The Orange Coast is the string of cities and neighborhoods fronting the Pacific Coast in Orange County, California. From northwest to southeast, these cities are Seal Beach, Huntington Beach, Newport Beach, Laguna Beach, Dana Point and San Clemente. There are also two small unincorporated areas, a portion of Crystal Cove State Park between Newport Beach and Laguna Beach and Emerald Bay, a gated community located between two neighborhoods of Laguna Beach.

Specific neighborhoods associated with the "Orange Coast" moniker include Surfside (Seal Beach), Sunset Beach (Huntington Beach), Balboa Island (Newport Beach), Balboa Peninsula (Newport Beach), Corona del Mar (Newport Beach), Newport Coast (Newport Beach), South Laguna (Laguna Beach), Monarch Beach (Dana Point) and Capistrano Beach (Dana Point). Seal Beach and Huntington beach are considered to belong to North Orange County, while Newport Beach and the cities to its south are considered part of South Orange County.

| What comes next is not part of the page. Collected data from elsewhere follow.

-- ==== Sys2Proof/Machine/FhOps.lean ====
section
/-!
DEFINITION. The fronthaul as named operations: interfaces (R231, R233), the queueing of frames on leaves (R240, R245) and the RU table (R238).
-/
namespace Sys2Proof.Machine

/-- Interface i is lane i mod 4 of port i / 4. -/
def ifPort (i : Nat) : Nat := i / 4
def ifLane (i : Nat) : Nat := i % 4

def FhIface.fresh : FhIface := ⟨[], none, Scheduler.fresh⟩
def State.iface (s : State) (i : Nat) : FhIface := Assoc.findD i FhIface.fresh s.fh.ifaces
def State.setIface (s : State) (i : Nat) (k : FhIface) : State := { s with fh := { s.fh with ifaces := Assoc.put i k s.fh.ifaces } }

/-- MODE of an interface's port, and whether the interface exists in it (R231): the port is enabled. -/
def State.portMode (s : State) (p : Nat) : Nat := s.fld (Reg.FH_PORT.PORT_CFG.MODE p)
def State.ifExists (s : State) (i : Nat) : Bool :=
  Nat.blt i 64 && s.isSet (ctrlEnable (0x061 + ifPort i)) && ((Nat.beq (s.portMode (ifPort i)) 1 && Nat.beq (ifLane i) 0) || Nat.beq (s.portMode (ifPort i)) 2)

/-- Is the interface's link up? -/
def State.ifUp (s : State) (i : Nat) : Bool := (s.fld (Reg.FH_PORT.LINK.UP (ifPort i))).testBit (ifLane i)

/-- An error bit of a port page is set; FH shows it (R257). -/
def State.portErr (s : State) (f : Fld) : State := (s.raiseErr f).raiseErr Reg.FH.ERR.ANY_PORT

/-- The MAC address of an interface (R233). -/
def State.ifMac (s : State) (i : Nat) : Nat :=
  (s.fld2 (Reg.FH_PORT.MAC_LO.MAC (ifPort i)) (Reg.FH_PORT.MAC_HI.MAC (ifPort i)) + ifLane i) % 2 ^ 48

/-- The IP address of an interface (R233), as a number whose byte 0 is the least significant: the lane is added to that byte without carry. -/
def State.ifIp (s : State) (i : Nat) : Nat :=
  let word (w : Nat) : Nat := s.fld (Reg.FH_PORT.IP_ADDR.IP (ifPort i) w)
  let a := if s.isSet (Reg.FH_PORT.PORT_CFG.IPV6 (ifPort i)) then word 0 + 2 ^ 32 * word 1 + 2 ^ 64 * word 2 + 2 ^ 96 * word 3 else word 0
  putBits a 0 8 ((a + ifLane i) % 256)

/-- Is the S-plane leaf of subscriber 0 of an interface's shaper table valid (R269)? -/
def State.splane (s : State) (i : Nat) : Bool := entValid (shpEntry (s.iface i).sched.image (.leaf 0 0))

/-- Does the leaf of a subscriber and service hold frames of the interface (R251)? -/
def State.leafHolds (s : State) (i sub service : Nat) : Bool :=
  let b := (s.iface i).sched.image
  entValid (shpEntry b (.leaf sub service)) && entValid (shpEntry b (.sub sub)) &&
    Nat.beq (if shpNodes b = 1 then ifLane i else entLane (shpEntry b (.sub sub))) (ifLane i)

/-- A frame joins the frames of an interface, under the next number. -/
def State.queueFrame (s : State) (i : Nat) (f : TxFrame) : State :=
  let k := s.iface i
  let s := s.setIface i { k with frames := k.frames ++ [{ f with id := s.fh.nextFrame }] }
  { s with fh := { s.fh with nextFrame := s.fh.nextFrame + 1 } }

/-- The 64 bytes of an RU entry of a table. -/
def ruEntry (b : List Byte) (r : Nat) : List Byte := slice b (64 * r) 64
def ruValid (e : List Byte) : Bool := (fieldAt e 0 1).testBit 7
/-- The interface of an RU entry. -/
def ruIface (e : List Byte) : Nat := 4 * (fieldAt e 0 1 % 16) + bitsOf (fieldAt e 0 1) 4 2
def ruDlComp (e : List Byte) : Nat := bitsOf (fieldAt e 1 1) 0 3
def ruDynHdr (e : List Byte) : Bool := (fieldAt e 1 1).testBit 3
def ruDlIqw (e : List Byte) : Nat := bitsOf (fieldAt e 2 1) 0 5
def ruUlComp (e : List Byte) : Nat := bitsOf (fieldAt e 3 1) 0 3
def ruUlIqw (e : List Byte) : Nat := bitsOf (fieldAt e 4 1) 0 5
def ruSub (e : List Byte) : Nat := bitsOf (fieldAt e 5 1) 0 6
def ruMac (e : List Byte) : Nat := fieldAt e 6 6
def ruIp (e : List Byte) (v6 : Bool) : Nat := fieldAt e 12 (if v6 then 16 else 4)
def ruEaxc (e : List Byte) : Nat := fieldAt e 28 2
def ruMaxCp (e : List Byte) : Nat := fieldAt e 32 4
def ruMinCp (e : List Byte) : Nat := fieldAt e 36 4
def ruMaxUp (e : List Byte) : Nat := fieldAt e 40 4
def ruMinUp (e : List Byte) : Nat := fieldAt e 44 4
def ruTa4Min (e : List Byte) : Nat := fieldAt e 48 4
def ruTa4Max (e : List Byte) : Nat := fieldAt e 52 4

end Sys2Proof.Machine
end

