/-- The first failed condition of an RU table (R239, R244, R256, R259). -/
def State.ruReason (s : State) (a : Nat) (b : List Byte) : Option Nat :=
  let es := ((List.range 256).map fun r => (r, ruEntry b r)).filter fun x => ruValid x.2
  let cells := s.cellsIn ++ s.radio.next.elim [] fun i => (List.range (cellCount i)).map fun c => (c, cellEntry i c)
  let tests : List (Bool × Nat) := [
    (es.any fun x =>
      ! [0, 1, 4].contains (ruDlComp x.2) || ! [0, 1, 4].contains (ruUlComp x.2) || Nat.beq (ruDlIqw x.2) 0 || Nat.blt 16 (ruDlIqw x.2) ||
        Nat.beq (ruUlIqw x.2) 0 || Nat.blt 16 (ruUlIqw x.2), 0x0180),
    (es.any fun x => Nat.beq (ruUlComp x.2) 4 ||
      (Nat.beq (ruDlComp x.2) 4 && cells.any fun c => Nat.beq (cellRu c.2) x.1 && !cellCatB c.2), 0x0282),
    (s.radioOn && cells.any fun c => ruValid (ruEntry s.fh.ru (cellRu c.2)) && !ruValid (ruEntry b (cellRu c.2)), 0x0380),
    (!s.inRegion 1 a 16384, 0x0381),
    (es.any fun x => !s.ifExists (ruIface x.2), 0x0880)]
  (tests.find? fun t => t.1).map fun t => t.2

/-- The bytes of a shaper table at an address, as far as its counts and IMAGE_LEN can go. -/
def State.shpImage (s : State) (a : Nat) : List Byte := s.rdBytes a (max 64 (min 0x220000 (s.rd (a + 12) 4)))

/-- The shaper check of a port page, with MODE as it will be (R252, R253). -/
def State.portReason (s : State) (mode a : Nat) (b : List Byte) : Option Nat :=
  shaperReason b (if mode = 1 then 400000 else 100000) (if mode = 2 then 4 else 1) [(0, 0), (1, 1)] (s.inRegion 1 a (max 64 (fieldAt b 12 4)))

/-- R254: a shaper table takes effect on an interface; frames of nodes that hold nothing any more are discarded into LINK_DROP. -/
def State.installShaper (s : State) (i : Nat) (b : List Byte) : State :=
  let k := s.iface i
  let s := s.setIface i { k with sched := k.sched.install b (s.mono / 8) }
  let keep := k.frames.filter fun f => s.leafHolds i f.sub f.service
  let gone := k.frames.length - keep.length
  if gone = 0 then s else (s.setIface i { s.iface i with frames := keep }).countSat (Reg.FH_PORT.LINK_DROP.COUNT (ifPort i)) gone

/-- Some cell in force has an RU without a valid entry in the table in force (R239). -/
def State.noRu (s : State) : State :=
  if s.radioOn && s.cellsIn.any fun c => !ruValid (ruEntry s.fh.ru (cellRu c.2)) then s.raiseErr Reg.FH.ERR.NO_RU else s

end Sys2Proof.Machine
end

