/-- R27, R42: REFERENCE_LOSS sets REF_HOLD and its error bit on every C-die page, REFERENCE_RETURN clears the level; CLOCK_UNLOCK clears a lock bit of
its die, which one the event does not say. Nothing but those pages, the black box and the vectors changes.
R17, R32–R35: an edge that goes down while the Y40 is emerged is a fatal device error of cause 0x01, whose crossing is down; a crossing that one side
declares down keeps no entry and no event, shows CDC_TIMEOUT on that side's die page alone, and is a fatal error of cause 0x02, or for a C-die loses the
die's cores; one whose handshake completes accepts entries again with its kept events delivered, and counts RESYNC where the sender was itself reset.
R36–R39, R41: a neighbour pair whose gap exceeds 20 °C, and that was not left alone, shows the error on its C-dies, or on page PWR where neither die
is one; a raise that completes puts its point in force, its rail having been set before; a lowering that completes sets its rail to the nominal value
of its point and the die's trim, its point having been put in force before. -/
def Obligations.clocks_edges_and_operating_points : Prop :=
  (∀ s, Completes .referenceLoss s fun t =>
    (∀ d, d < 32 → t.isSet (Reg.DIE.CLK_STATUS.REF_HOLD d) ∧ t.err (Reg.DIE.ERR.REF_HOLD d)) ∧ Frame [] diePages s t) ∧
  (∀ s, Completes .referenceReturn s fun t => (∀ d, d < 32 → t.fld (Reg.DIE.CLK_STATUS.REF_HOLD d) = 0) ∧ Frame [] diePages s t) ∧
  (∀ s die, (Instr.clockUnlock die).wf → Completes (.clockUnlock die) s fun t =>
    (t.fld (Reg.DIE.CLK_STATUS.CORE_LOCK die) = 0 ∨ t.fld (Reg.DIE.CLK_STATUS.MESH_LOCK die) = 0) ∧ t.err (Reg.DIE.ERR.CLK_UNLOCK die) ∧
      Frame [] [0x300 + 8 * die] s t) ∧
  (∀ s e, (Instr.meshEdgeDown e).wf → s.fld Reg.BOOT.STATE.INSTAR = 5 → s.fatal = none → Completes (.meshEdgeDown e) s fun t =>
    t.fatal = some 0x01 ∧ (t.crossing (.edge e)).down ∧ t.fld Reg.SEQ.STATE.STATE = 5 ∧ Frame [.crossings, .fatal] (0x005 :: 0x010 :: diePages) s t) ∧
  (∀ s e d, (Instr.cdcTimeout (.edge e) d).wf → ((edgeEnds e).1 = d ∨ (edgeEnds e).2 = d) → (s.crossing (.edge e)).down = false →
    Completes (.cdcTimeout (.edge e) d) s fun t =>
      (t.crossing (.edge e)).down ∧ (t.crossing (.edge e)).events = [] ∧ (t.mesh.packets.all fun p => p.left.all fun h => !(h.x == .edge e)) ∧
      (d < 32 → t.err (Reg.DIE.ERR.CDC_TIMEOUT d)) ∧
      (∀ o, o < 32 → o ≠ d → t.err (Reg.DIE.ERR.CDC_TIMEOUT o) = s.err (Reg.DIE.ERR.CDC_TIMEOUT o)) ∧
      (s.boot.job ≠ some .device → s.fatal = none → t.fatal = some 0x02) ∧
      Frame [.crossings, .fatal, .posts, .cores] (0x005 :: 0x010 :: diePages) s t) ∧
  (∀ s d, (Instr.cdcTimeout (.core d) d).wf → (s.crossing (.core d)).down = false → Completes (.cdcTimeout (.core d) d) s fun t =>
    (t.crossing (.core d)).down ∧ (t.crossing (.core d)).events = [] ∧ (t.mesh.packets.all fun p => p.left.all fun h => !(h.x == .core d)) ∧
      t.err (Reg.DIE.ERR.CDC_TIMEOUT d) ∧ (s.boot.job = none → ∀ j, j < 64 → t.coreDisabled (64 * d + j))) ∧
  (∀ s x, (Instr.crossingResync x).wf → (s.crossing x).resync ∨ (s.crossing x).down → Completes (.crossingResync x) s fun t =>
    (t.crossing x).down = false ∧ (t.crossing x).resync = false ∧ (t.crossing x).events = [] ∧
      (t.crossing x).resyncEvents = (s.crossing x).resyncEvents + (if (s.crossing x).senderReset then 1 else 0) ∧
      ((s.crossing x).events = [] → Frame [.crossings] [] s t) ∧
      SameMemory ((s.crossing x).events.map fun l => (signalAddr l.core, 4)) s t ∧ Frame [.crossings, .mem] [] s t) ∧
  (∀ s x core mask, (Instr.crossingResync x).wf → core < 2048 → mask < 8 → (s.crossing x).resync → (s.crossing x).events = [⟨core, mask, false⟩] →
    Completes (.crossingResync x) s fun t => t.signals core = s.signals core ||| mask) ∧
  (∀ s e, e < 80 → 320 < max (s.dieTemp (edgeEnds e).1 - s.dieTemp (edgeEnds e).2) (s.dieTemp (edgeEnds e).2 - s.dieTemp (edgeEnds e).1) →
    Assoc.findD (α := Nat) e 0 s.power.pairWait ≤ s.mono → Completes .neighbourTemperatureCheck s fun t =>
      ((edgeEnds e).1 < 32 → t.err (Reg.DIE.ERR.NEIGHBOUR_LIMIT (edgeEnds e).1)) ∧
      ((edgeEnds e).2 < 32 → t.err (Reg.DIE.ERR.NEIGHBOUR_LIMIT (edgeEnds e).2)) ∧
      (32 ≤ (edgeEnds e).1 → 32 ≤ (edgeEnds e).2 → t.err Reg.PWR.ERR.NEIGHBOUR_GAP) ∧ Frame [.power] (0x004 :: diePages) s t) ∧
  (∀ s die p, (Instr.operatingPointChangeDone die).wf → p ≤ 2 → s.point die < p → s.power.changes = [(die, p)] →
    Completes (.operatingPointChangeDone die) s fun t => (p ≤ s.refreshPower.wanted die → t.point die = p) ∧ p ≤ t.point die + 1 ∧
      Frame [.power] (0x004 :: diePages) s t) ∧
  (∀ s die p, (Instr.operatingPointChangeDone die).wf → p ≤ s.point die → s.power.changes = [(die, p)] →
    Completes (.operatingPointChangeDone die) s fun t => ((∀ c ∈ t.power.changes, c.1 ≠ die) → t.railSet die = s.railFor die p) ∧
      Frame [.power] (0x004 :: diePages) s t)

/-- R82: a branch, call or return outside delay slots and not among the last three instructions of a repeat body starts two delay slots towards its
target (none for a branch that is not taken), a call keeps the place after them, and the next instruction is the one that follows. Of memory only
the program counter changes. Where no call is open, a return's target is free.
R82, R83: an instruction outside any repeat moves the program counter to the next, or, as the last of the two delay slots, to the transfer's
target; as the last of a repeat body it moves back to the body's first until the count is spent. Said of the scalar operations.
R83: REPEAT pushes its body and count, and the body comes next; a count of 0 skips the body. -/
def Obligations.transfers_repeats_and_program_counter : Prop :=
  (∀ s core target, (Instr.branch core true target).wf → s.canIssue core → (s.core core).delay = none → (s.land core).lastThree core = false →
    (s.land core).insideBody core target → Completes (.branch core true target) s fun t =>
      (t.core core).delay = some (2, some target) ∧ t.pc core = ((s.land core).pc core + 1) % 4096 ∧
        SameMemory [(pcAddr core, 4)] (s.land core) t ∧ SameCores [core] s t ∧ Frame [.mem, .cores, .sram] [] s t) ∧
  (∀ s core target, (Instr.branch core false target).wf → s.canIssue core → (s.core core).delay = none → (s.land core).lastThree core = false →
    Completes (.branch core false target) s fun t =>
      (t.core core).delay = some (2, none) ∧ t.pc core = ((s.land core).pc core + 1) % 4096 ∧
        SameMemory [(pcAddr core, 4)] (s.land core) t ∧ SameCores [core] s t ∧ Frame [.mem, .cores, .sram] [] s t) ∧
  (∀ s core target, (Instr.call core target).wf → s.canIssue core → (s.core core).delay = none → (s.land core).lastThree core = false →
    Completes (.call core target) s fun t =>
      (t.core core).delay = some (2, some target) ∧ (t.core core).calls = ((s.land core).pc core + 3) % 4096 :: (s.core core).calls ∧
        SameMemory [(pcAddr core, 4)] (s.land core) t ∧ SameCores [core] s t ∧ Frame [.mem, .cores, .sram] [] s t) ∧
  (∀ s core, (Instr.ret core).wf → s.canIssue core → (s.core core).delay = none → (s.land core).lastThree core = false →
    Completes (.ret core) s fun t =>
      (t.core core).delay.any (fun d => Nat.beq d.1 2 && d.2.isSome) ∧ (t.core core).calls = (s.core core).calls.tail ∧
        SameMemory [(pcAddr core, 4)] (s.land core) t ∧ SameCores [core] s t ∧ Frame [.mem, .cores, .sram] [] s t) ∧
  (∀ s core a rest, (Instr.ret core).wf → s.canIssue core → (s.core core).delay = none → (s.land core).lastThree core = false →
    (s.core core).calls = a :: rest → Completes (.ret core) s fun t => (t.core core).delay = some (2, some a)) ∧
  (∀ s core op rd ra b, (Instr.scalarOperation core op rd ra b).wf → s.canIssue core → s.unpoisoned core → (s.core core).delay = none →
    (s.land core).repeatDepth core = 0 → Completes (.scalarOperation core op rd ra b) s fun t =>
      t.pc core = ((s.land core).pc core + 1) % 4096 ∧ (t.core core).delay = none) ∧
  (∀ s core op rd ra b k a, (Instr.scalarOperation core op rd ra b).wf → s.canIssue core → s.unpoisoned core → (s.core core).delay = some (k + 2, a) →
    Completes (.scalarOperation core op rd ra b) s fun t =>
      t.pc core = ((s.land core).pc core + 1) % 4096 ∧ (t.core core).delay = some (k + 1, a)) ∧
  (∀ s core op rd ra b a, (Instr.scalarOperation core op rd ra b).wf → s.canIssue core → s.unpoisoned core → (s.core core).delay = some (1, some a) →
    Completes (.scalarOperation core op rd ra b) s fun t => t.pc core = a % 4096 ∧ (t.core core).delay = none) ∧
  (∀ s core op rd ra b, (Instr.scalarOperation core op rd ra b).wf → s.canIssue core → s.unpoisoned core → (s.core core).delay = some (1, none) →
    Completes (.scalarOperation core op rd ra b) s fun t =>
      t.pc core = ((s.land core).pc core + 1) % 4096 ∧ (t.core core).delay = none) ∧
  (∀ s core op rd ra b d first last count, (Instr.scalarOperation core op rd ra b).wf → s.canIssue core → s.unpoisoned core → (s.core core).delay = none →
    (s.land core).repeatDepth core = d + 1 → (s.land core).repeatEntry core d = (first, last, count + 2) → (s.land core).pc core = last →
    Completes (.scalarOperation core op rd ra b) s fun t =>
      t.pc core = first % 4096 ∧ t.repeatEntry core d = (first, last, count + 1)) ∧
  (∀ s core op rd ra b first last, (Instr.scalarOperation core op rd ra b).wf → s.canIssue core → s.unpoisoned core → (s.core core).delay = none →
    (s.land core).repeatDepth core = 1 → (s.land core).repeatEntry core 0 = (first, last, 1) → (s.land core).pc core = last →
    Completes (.scalarOperation core op rd ra b) s fun t =>
      t.pc core = (last + 1) % 4096 ∧ t.repeatEntry core 0 = (0, 0, 0) ∧ (t.core core).point) ∧
  (∀ s core body count, (Instr.repeatBody core body count).wf → s.canIssue core → s.unpoisoned core → (s.core core).delay = none →
    (s.land core).repeatDepth core < 4 → (s.land core).srcVal core count % 65536 ≠ 0 →
    (∀ i, i < 4 → (s.land core).repeatDepth core ≤ i → ((s.land core).repeatEntry core i).2.2 = 0) →
    Completes (.repeatBody core body count) s fun t =>
      t.repeatEntry core ((s.land core).repeatDepth core) =
        (((s.land core).pc core + 1) % 4096, ((s.land core).pc core + body) % 4096, (s.land core).srcVal core count % 65536) ∧
      t.pc core = ((s.land core).pc core + 1) % 4096 ∧ IssuedOn core s t) ∧
  (∀ s core body count, (Instr.repeatBody core body count).wf → s.canIssue core → s.unpoisoned core → (s.core core).delay = none →
    (s.land core).repeatDepth core = 0 → (s.land core).srcVal core count % 65536 = 0 →
    Completes (.repeatBody core body count) s fun t => t.pc core = ((s.land core).pc core + body + 1) % 4096 ∧
      IssuedOn core s t)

The term South Coast is often used synonymously for the coastal communities south of Long Beach (although there exist many other definitions and common uses of South Coast). Many local businesses and institutions have adopted these names, such as Orange Coast College, the Orange Coast Daily Pilot, South Coast Repertory and South Coast Plaza (all based in Costa Mesa). The term "beach cities" is also used.